The domain of definition of the function `f(x)=sin^(-1)((4)/(3+2 cos x))`, is

To find the domain of the function \( f(x) = \sin^{-1}\left(\frac{4}{3 + 2 \cos x}\right) \), we need to ensure that the argument of the inverse sine function is valid. The inverse sine function \( \sin^{-1}(a) \) is defined for \( -1 \leq a \leq 1 \).
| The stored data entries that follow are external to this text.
-- ==== Sys2Proof/Machine/Fuse.lean ====
section
/-! DEFINITION. The fuse channels: samples, inrush, power-good, breaker, hard trip, gate checks, retries (R269-R283, R475). -/

namespace Sys2Proof.Machine

/-- The channel's pass element is driven: RAMP, SETTLE or ON. -/
def State.fusDriven (s : State) (c : Nat) : Bool := s.fst c == fusRamp || s.fst c == fusSettle || s.fst c == fusOn

/-- R475, R281: current is judged against the built-in reference of 0.500 V. -/
def State.fusBuiltin (s : State) (c : Nat) : Bool := s.regAt Reg.FUS_IRATE c == 0 || s.regAt Reg.FUS_ISCAL c == 0

/-- R277, R475: |FI| is below FUS_ISTK, or below 25 mV at the pin with no current scale. -/
def State.lowCurrent (s : State) (c : Nat) : Bool :=
  if s.regAt Reg.FUS_ISCAL c = 0 then decide (absQ (s.fiPin c) < 25) else decide (absQ (s.fiMa c) < (s.regAt Reg.FUS_ISTK c * 100 : Nat))

/-- FUS_FI: in 100 mA, or in 0.1 % of the built-in reference (R475). -/
def State.fiShown (s : State) (c : Nat) : Int :=
  if s.regAt Reg.FUS_ISCAL c = 0 then toUnit (s.fiPin c * 2) else toUnit (s.fiMa c / 100)

/-- The registers that show a sample (R284). -/
def State.fusMeasure (s : State) (c : Nat) : State :=
  let i := s.fiShown c
  let s := ((s.sputAt Reg.FUS_FI c i).sputAt Reg.FUS_FV c (toUnit (s.vsw c))).putAtSat Reg.FUS_FGS c (toUnitNat (s.fgsMv c))
  s.putAt Reg.FUS_PEAKI c (max (s.regAt Reg.FUS_PEAKI c) (satNat 16 i.natAbs))

/-- R281: the built-in curve: P in 0.1 %, time in us. -/
def builtinCurve : List (Nat × Nat) :=
  [(1100, 10000000), (1250, 2000000), (1500, 500000), (1750, 200000), (2000, 100000), (2250, 50000), (2500, 20000), (2750, 5000)]

/-- The curve in force: 8 points, P in 0.1 %, time in us (R275). -/
def State.curve (s : State) (c : Nat) : List (Nat × Nat) :=
  if s.regAt Reg.FUS_IRATE c = 0 then builtinCurve
  else (List.range 8).map (fun k => let v := s.regAt Reg.FUS_CURVE (8 * c + k); (v % 65536, v / 65536))

/-- P in 0.1 % (R275). -/
def State.fusP (s : State) (c : Nat) : Rat :=
  if s.fusBuiltin c then absQ (s.fiPin c) * 2 else absQ (s.fiMa c) * 10 / (s.regAt Reg.FUS_IRATE c : Nat)

/-- R275: the rate for a P on the curve, per us: the segment that holds P, or the last point. -/
def curveRate : List (Nat × Nat) → Rat → Rat
  | [], _ => 0
  | [(_, t)], _ => 1 / (t : Nat)
  | (p0, t0) :: (p1, t1) :: ps, p =>
    if p < (p1 : Nat) then 1 / (t0 : Nat) + (p - (p0 : Nat)) / ((p1 - p0 : Nat) : Rat) * (1 / (t1 : Nat) - 1 / (t0 : Nat))
    else curveRate ((p1, t1) :: ps) p

/-- R275: one step of 5 us of the accumulator, in 2^-30 of the trip level. -/
def State.breakerStep (s : State) (c : Nat) : State :=
  let f := s.fuse c
  let p := s.fusP c
  let cv := s.curve c
  let p0 := match cv with
    | [] => 0
    | x :: _ => x.1
  let a : Rat := if p < (p0 : Nat) then f.acc * (1 - 5 / (s.regAt Reg.FUS_COOL c * 1000 : Nat)) else f.acc + 5 * curveRate cv p * 1073741824
  let acc := min 1073741824 (toUnitNat a)
  (s.setFuse c { f with acc := acc, pLast := p }).putAtSat Reg.FUS_ACC c (toUnitNat ((acc : Rat) * 10000 / 1073741824))

/-- R278: what a trip's owner does. -/
def State.tripOwner (s : State) (c : Nat) : State :=
  if c < 8 then (s.bayToFault c).restoreReserves else s.stringTrip (c - 8)

/-- R278: a trip of a kind. -/
def State.fusTrip (s : State) (c kind : Nat) : State :=
  let f := s.fuse c
  let s := s.setFuse c { f with breaker := kind == 3 }
  let s := ((s.putAt Reg.FUS_LASTTRIP c kind).bumpAt Reg.FUS_TRIPCNT c).flag Reg.FUS_FLAGS_TRIP
  (s.fusOpen c (.trip kind)).tripOwner c

/-- A driven channel outside LOCKOUT, where states freeze (R282). -/
def State.mayTrip (s : State) (c : Nat) : Bool := s.fusDriven c && s.mode != modeLockout

/-- R275: the breaker trips once A has reached the trip level. -/
def State.breakerTest (s : State) (c : Nat) : State :=
  let f := s.fuse c
  if s.mayTrip c && decide (1073741824 ≤ f.acc) then (s.fusTrip c 3).raise 0x5101 5 0x0C c (satNat 32 (toUnitNat f.pLast)) else s

/-- A condition's instant: since when it holds. -/
def State.sinceWhen (s : State) (old : Option Nat) (b : Bool) : Option Nat :=
  if b then (match old with | none => some s.now | t => t) else none

/-- R274: the conditions of power-good at a sample, and their timers. -/
def State.pgWatch (s : State) (c : Nat) : State :=
  let f := s.fuse c
  let fgs := decide ((s.regAt Reg.FUS_FGSON c : Rat) ≤ s.fgsMv c)
  let vds := decide (s.vsw c ≤ (s.regAt Reg.FUS_VDSPG c : Nat))
  let full := s.fusFull c
  s.setFuse c { f with
    goodAt := s.sinceWhen f.goodAt (full && fgs && vds), lapseAt := s.sinceWhen f.lapseAt (s.fst c == fusOn && !(fgs && vds)),
    fgsAt := s.sinceWhen f.fgsAt (full && !fgs), vswAt := s.sinceWhen f.vswAt (full && fgs && !vds),
    vdsAt := s.sinceWhen f.vdsAt (full && decide ((s.regAt Reg.FUS_VDSMAX c : Nat) < s.vsw c) && !s.lowCurrent c) }

/-- R272-R274: what a sample changes: RAMP ends, a lapse longer than 1 ms leaves ON, a V_sw too high under load trips. -/
def State.sampleMoves (s : State) (c : Nat) : State :=
  let f := s.fuse c
  if s.mode = modeLockout then s
  else if s.fst c = fusRamp ∧ s.vsw c ≤ (s.regAt Reg.FUS_VDSPG c : Nat) then (s.fusEnter c fusSettle).pgWatch c
  else if s.fusFull c ∧ s.ran f.vdsAt (100 * edgeUs) then
    (s.fusTrip c 7).raise 0x5103 5 0x0C c (par (toUnit (s.vsw c)))
  else if s.fst c = fusOn ∧ s.ran f.lapseAt (edgeMs + 1) then
    let g := f
    let s := s.fusEnter c fusSettle
    let f := s.fuse c
    s.setFuse c { f with fgsAt := g.fgsAt, vswAt := g.vswAt, vdsAt := g.vdsAt }
  else s

/-- FUSE_SAMPLE (R275). -/
def State.fuseSample (s : State) (c : Nat) (fi fv fgs : Code) : State :=
  let s := ((s.putAt Reg.TLM_RAW_FI c fi.toNat).putAt Reg.TLM_RAW_FV c fv.toNat).putAt Reg.TLM_RAW_FGS c fgs.toNat
  let s := ((((s.fusMeasure c).breakerStep c).breakerTest c).pgWatch c).sampleMoves c
  if 8 ≤ c then s.sagSample (c - 8) else s

/-- FUSE_SAMPLE. -/
def execFuseSample (t : Edges) (c : Fuse) (fi fv fgs : Code) (s : State) : Host.Outcome State Fault Refusal :=
  live t s fun s => s.fuseSample c.val fi fv fgs

/-- Event 0x5102: kind, and V_sw in 10 mV. -/
def State.inrushTrip (s : State) (c kind : Nat) : State :=
  let v := ofInt 16 (toUnit (s.vsw c / 10))
  (s.fusTrip c kind).raise 0x5102 4 0x0C c (kind + 65536 * v)

/-- R273: a 100 us window of the inrush; the fall in 0.1 V/ms. -/
def State.rampWindow (s : State) (c : Nat) : State :=
  let f := s.fuse c
  let start := f.stAt + s.regAt Reg.FUS_RBLANK c * edgeUs
  if s.fst c ≠ fusRamp ∨ s.mode = modeLockout ∨ s.now < start then s
  else if f.winAt < start then s.setFuse c { f with winV := s.vsw c, winAt := s.now }
  else if f.winAt + 100 * edgeUs ≤ s.now then
    let fall := (f.winV - s.vsw c) / 10
    let fast := decide ((s.regAt Reg.FUS_DVMAX c : Nat) < fall)
    let slow := decide (fall < (s.regAt Reg.FUS_DVMIN c : Nat))
    let n := if fast || slow then f.winBad + 1 else 0
    let s := s.setFuse c { f with winV := s.vsw c, winAt := s.now, winBad := n }
    if 3 ≤ n then s.inrushTrip c (if fast then 4 else 5) else s
  else s

/-- FUSE_RAMP_WINDOW (R273). -/
def execFuseRampWindow (t : Edges) (c : Fuse) (s : State) : Host.Outcome State Fault Refusal :=
  live t s fun s => s.rampWindow c.val

/-- FUSE_RAMP_TIMEOUT (R273). -/
def execFuseRampTimeout (t : Edges) (c : Fuse) (s : State) : Host.Outcome State Fault Refusal :=
  live t s fun s =>
    if s.fst c.val = fusRamp ∧ s.mode ≠ modeLockout ∧ s.elapsed (s.fuse c.val).stAt (s.regAt Reg.FUS_TRAMP c.val * edgeMs) then
      s.inrushTrip c.val 6
    else s

/-- R276, R281: the hard-trip comparators: FI above FUS_HARD (1.60 V at the pin with the built-in settings), or at or below 0.050 V. -/
def State.hardTripped (s : State) (c : Nat) (rev : Bool) : Bool :=
  if rev then decide (s.fiPin c ≤ -150)
  else if s.fusBuiltin c then decide (1400 ≤ s.fiPin c)
  else decide ((s.regAt Reg.FUS_HARD c * 100 : Nat) < s.fiMa c)

/-- FUSE_HARD_TRIP (R276): A is left as it stands. -/
def execFuseHardTrip (t : Edges) (c : Fuse) (rev : Bool) (fi : Code) (s : State) : Host.Outcome State Fault Refusal :=
  live t s fun s =>
    let s := (s.putAt Reg.TLM_RAW_FI c.val fi.toNat).fusMeasure c.val
    if s.mayTrip c.val && s.hardTripped c.val rev then
      if rev then (s.fusTrip c.val 2).raise 0x5105 5 0x0C c.val (s.regAt Reg.FUS_FI c.val)
      else (s.fusTrip c.val 1).raise 0x5100 5 0x0C c.val (s.regAt Reg.FUS_PEAKI c.val)
    else s

/-- The switch of a bay shows power-good: R139 step 4; a bay released in INRUSH goes to DEEP (R205). -/
def State.bayPowerGood (s : State) (b : Nat) : State :=
  if s.bst b = bayInrush ∧ (s.bay b).released then (s.setBst b bayDeep).walkCheck else s.tryJoin b

/-- R274: the channel is ON: its bit of FUS_PG, event 0x5112, and its owner goes on. -/
def State.fusOnNow (s : State) (c : Nat) : State :=
  let f := s.fuse c
  let s := (s.fusEnter c fusOn).putBit Reg.FUS_PG c true
  let s := s.raise 0x5112 0 0x0C c ((s.now - f.reqAt) / 640000)
  if c < 8 then s.bayPowerGood c else s.stringOn (c - 8)

/-- FUSE_SETTLE_DONE (R274). -/
def execFuseSettleDone (t : Edges) (c : Fuse) (s : State) : Host.Outcome State Fault Refusal :=
  live t s fun s =>
    if s.fst c.val = fusSettle ∧ s.mode ≠ modeLockout ∧ s.ran (s.fuse c.val).goodAt (s.regAt Reg.FUS_SETTLE c.val * 640000) then
      s.fusOnNow c.val
    else s

/-- FUSE_GATE_RISE_TIMEOUT (R277, R274): FGS low with little current is GATE_STUCK; V_sw high behind a full gate is a
PG timeout. -/
def execFuseGateRiseTimeout (t : Edges) (c : Fuse) (s : State) : Host.Outcome State Fault Refusal :=
  live t s fun s =>
    let f := s.fuse c.val
    let d := s.regAt Reg.FUS_TRISE c.val * edgeUs
    if s.fusFull c.val ∧ s.mode ≠ modeLockout ∧ s.ran f.fgsAt d ∧ s.lowCurrent c.val then
      let p := s.regAt Reg.FUS_FGS c.val + 65536 * (s.fiShown c.val).natAbs
      ((s.flag Reg.FUS_FLAGS_GATE).fusTrip c.val 9).raise 0x5120 5 0x0C c.val p
    else if s.fusFull c.val ∧ s.mode ≠ modeLockout ∧ s.ran f.vswAt d then (s.fusTrip c.val 8).raise 0x5104 4 0x0C c.val 1
    else s

/-- R280: the channel goes to LATCHED. -/
def State.fusLatch (s : State) (c : Nat) : State :=
  let f := s.fuse c
  let s := s.setFuse c { f with want := f.want && decide (8 ≤ c) }
  ((s.fusEnter c fusLatched).flag Reg.FUS_FLAGS_LATCH).raise 0x5110 5 0x0C c (s.regAt Reg.FUS_LASTTRIP c)

/-- R272: the channel is OFF, and closes again where its owner asks. -/
def State.fusToOff (s : State) (c : Nat) : State :=
  let s := s.fusEnter c fusOff
  if (s.fuse c).want then s.fusClose c else s

/-- R272, R280: OPENING has ended. -/
def State.fusOpened (s : State) (c : Nat) : State :=
  let f := s.fuse c
  let s := s.setFuse c { f with openAt := s.now }
  if f.disable then
    let f := s.fuse c
    (s.setFuse c { f with disable := false }).fusEnter c fusUnused
  else
    match f.why with
    | .owner => s.fusToOff c
    | .disable => s.fusEnter c fusUnused
    | .trip k =>
      if s.mayRetry c k then (if f.want then s.fusEnter c fusRetryWait else s.fusEnter c fusOff) else s.fusLatch c

/-- FUSE_GATE_OFF (R272). -/
def execFuseGateOff (t : Edges) (c : Fuse) (s : State) : Host.Outcome State Fault Refusal :=
  live t s fun s =>
    if s.fst c.val = fusOpening ∧ s.mode ≠ modeLockout ∧ s.fgsMv c.val < (s.regAt Reg.FUS_FGSOFF c.val : Nat) then s.fusOpened c.val else s

/-- FUSE_GATE_FALL_TIMEOUT (R277): GATE_NO_OFF; a bay behind it is in FAULT. -/
def execFuseGateFallTimeout (t : Edges) (c : Fuse) (s : State) : Host.Outcome State Fault Refusal :=
  live t s fun s =>
    let k := c.val
    if s.fst k = fusOpening ∧ s.mode ≠ modeLockout ∧ (s.regAt Reg.FUS_FGSOFF k : Rat) ≤ s.fgsMv k ∧
        s.elapsed (s.fuse k).stAt (s.regAt Reg.FUS_TFALL k * edgeUs) then
      let s := ((s.putAt Reg.FUS_LASTTRIP k 10).bumpAt Reg.FUS_TRIPCNT k).flag Reg.FUS_FLAGS_TRIP
      let s := ((s.flag Reg.FUS_FLAGS_GATE).raise 0x5121 6 0x0C k (s.regAt Reg.FUS_FGS k)).fusLatch k
      if k < 8 ∧ s.bst k ≠ bayAbsent ∧ s.bst k ≠ bayEjected then s.bayToFault k else s
    else s

/-- R280: A has cooled to FUS_REARM % after a breaker trip. -/
def State.cooled (s : State) (c : Nat) : Bool :=
  let f := s.fuse c
  !f.breaker || decide (f.acc * 100 ≤ s.regAt Reg.FUS_REARM c * 1073741824)

/-- R280: a retry starts: RAMP, and the bay back at INRUSH (R144). -/
def State.fusRetryNow (s : State) (c : Nat) : State :=
  let f := s.fuse c
  let rs := s.now :: s.retriesNow c
  let s := s.setFuse c { f with retries := rs, winBad := 0, winV := s.vsw c, winAt := s.now }
  let s := (s.putAtSat Reg.FUS_RETRIES c rs.length).fusEnter c fusRamp
  let s := s.raise 0x5111 1 0x0C c (s.regAt Reg.FUS_RETRIES c)
  if c < 8 ∧ s.bst c = bayFault then s.setBst c bayInrush else s

/-- FUSE_RETRY (R280). -/
def execFuseRetry (t : Edges) (c : Fuse) (s : State) : Host.Outcome State Fault Refusal :=
  live t s fun s =>
    let f := s.fuse c.val
    let left := decide ((s.retriesNow c.val).length < s.regAt Reg.FUS_RETRYN c.val)
    if s.fst c.val = fusRetryWait ∧ s.mode ≠ modeLockout ∧ f.want ∧ left ∧ s.cooled c.val ∧
        s.elapsed f.openAt (s.regAt Reg.FUS_RETRYT c.val * edgeMs) then s.fusRetryNow c.val
    else s

/-- R280, R144: a LATCHED channel is cleared by FUS_CLR; its bay goes back to PFCSTART. -/
def State.fusClear (s : State) (c : Nat) : State :=
  if s.fst c = fusLatched then
    let s := s.fusCleared c 0
    if c < 8 ∧ s.bst c = bayFault ∧ (s.bay c).pres ∧ s.mode ≠ modeLockout then s.toPfc c else s
  else s

/-- FUS_CLR (R280): another value does nothing. -/
def State.fusClr (s : State) (c : Nat) (key : Byte) : State := if key = 0xA5 then s.fusClear c else s

def execFusClr (t : Edges) (c : Fuse) (key : Byte) (s : State) : Host.Outcome State Fault Refusal :=
  hostWrite t s fun s => s.fusClr c.val key

/-- R272: FUS_CTL.EN as an image that has come into force sets it. -/
def State.fusEnable (s : State) (c : Nat) : State :=
  let st := s.fst c
  let f := s.fuse c
  if s.regAt Reg.FUS_CTL_EN c = 0 then
    if st = fusUnused then s
    else if st = fusOff ∨ st = fusLatched then s.fusEnter c fusUnused
    else if st = fusOpening then s.setFuse c { f with disable := true }
    else (s.setFuse c { f with disable := true }).fusOpen c .disable
  else if st = fusUnused then s.fusToOff c
  else s

/-- R272: every channel, when an image has come into force. -/
def State.fusesImage (s : State) : State := fuseIds.foldl State.fusEnable s

end Sys2Proof.Machine
end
Therefore, we need to solve the following inequalities: 1. \( -1 \leq \frac{4}{3 + 2 \cos x} \leq 1 \) ### Step 1: Solve the first inequality \( \frac{4}{3 + 2 \cos x} \geq -1 \) Starting with the first inequality: \[ \frac{4}{3 + 2 \cos x} \geq -1 \] Multiplying both sides by \( 3 + 2 \cos x \) (noting that \( 3 + 2 \cos x > 0 \) for all \( x \) since \( \cos x \) ranges from -1 to 1): \[ 4 \geq -1(3 + 2 \cos x) \] This simplifies to: \[ 4 \geq -3 - 2 \cos x \] Rearranging gives: \[ 2 \cos x \geq -7 \quad \Rightarrow \quad \cos x \geq -\frac{7}{2} \] Since \( \cos x \) is always between -1 and 1, this inequality is satisfied for all \( x \). ### Step 2: Solve the second inequality \( \frac{4}{3 + 2 \cos x} \leq 1 \) Now, we solve the second inequality: \[ \frac{4}{3 + 2 \cos x} \leq 1 \] Again, multiplying both sides by \( 3 + 2 \cos x \): \[ 4 \leq 3 + 2 \cos x \] Rearranging gives: \[ 2 \cos x \geq 1 \quad \Rightarrow \quad \cos x \geq \frac{1}{2} \] ### Step 3: Determine the values of \( x \) for \( \cos x \geq \frac{1}{2} \) The cosine function is equal to \( \frac{1}{2} \) at: \[ x = \frac{\pi}{3} + 2n\pi \quad \text{and} \quad x = -\frac{\pi}{3} + 2n\pi \quad (n \in \mathbb{Z}) \] Thus, \( \cos x \geq \frac{1}{2} \) occurs in the intervals: \[ x \in [2n\pi - \frac{\pi}{3}, 2n\pi + \frac{\pi}{3}] \quad (n \in \mathbb{Z}) \] ### Final Domain The domain of the function \( f(x) \) is therefore: \[ \text{Domain of } f(x) = [2n\pi - \frac{\pi}{3}, 2n\pi + \frac{\pi}{3}] \quad (n \in \mathbb{Z}) \]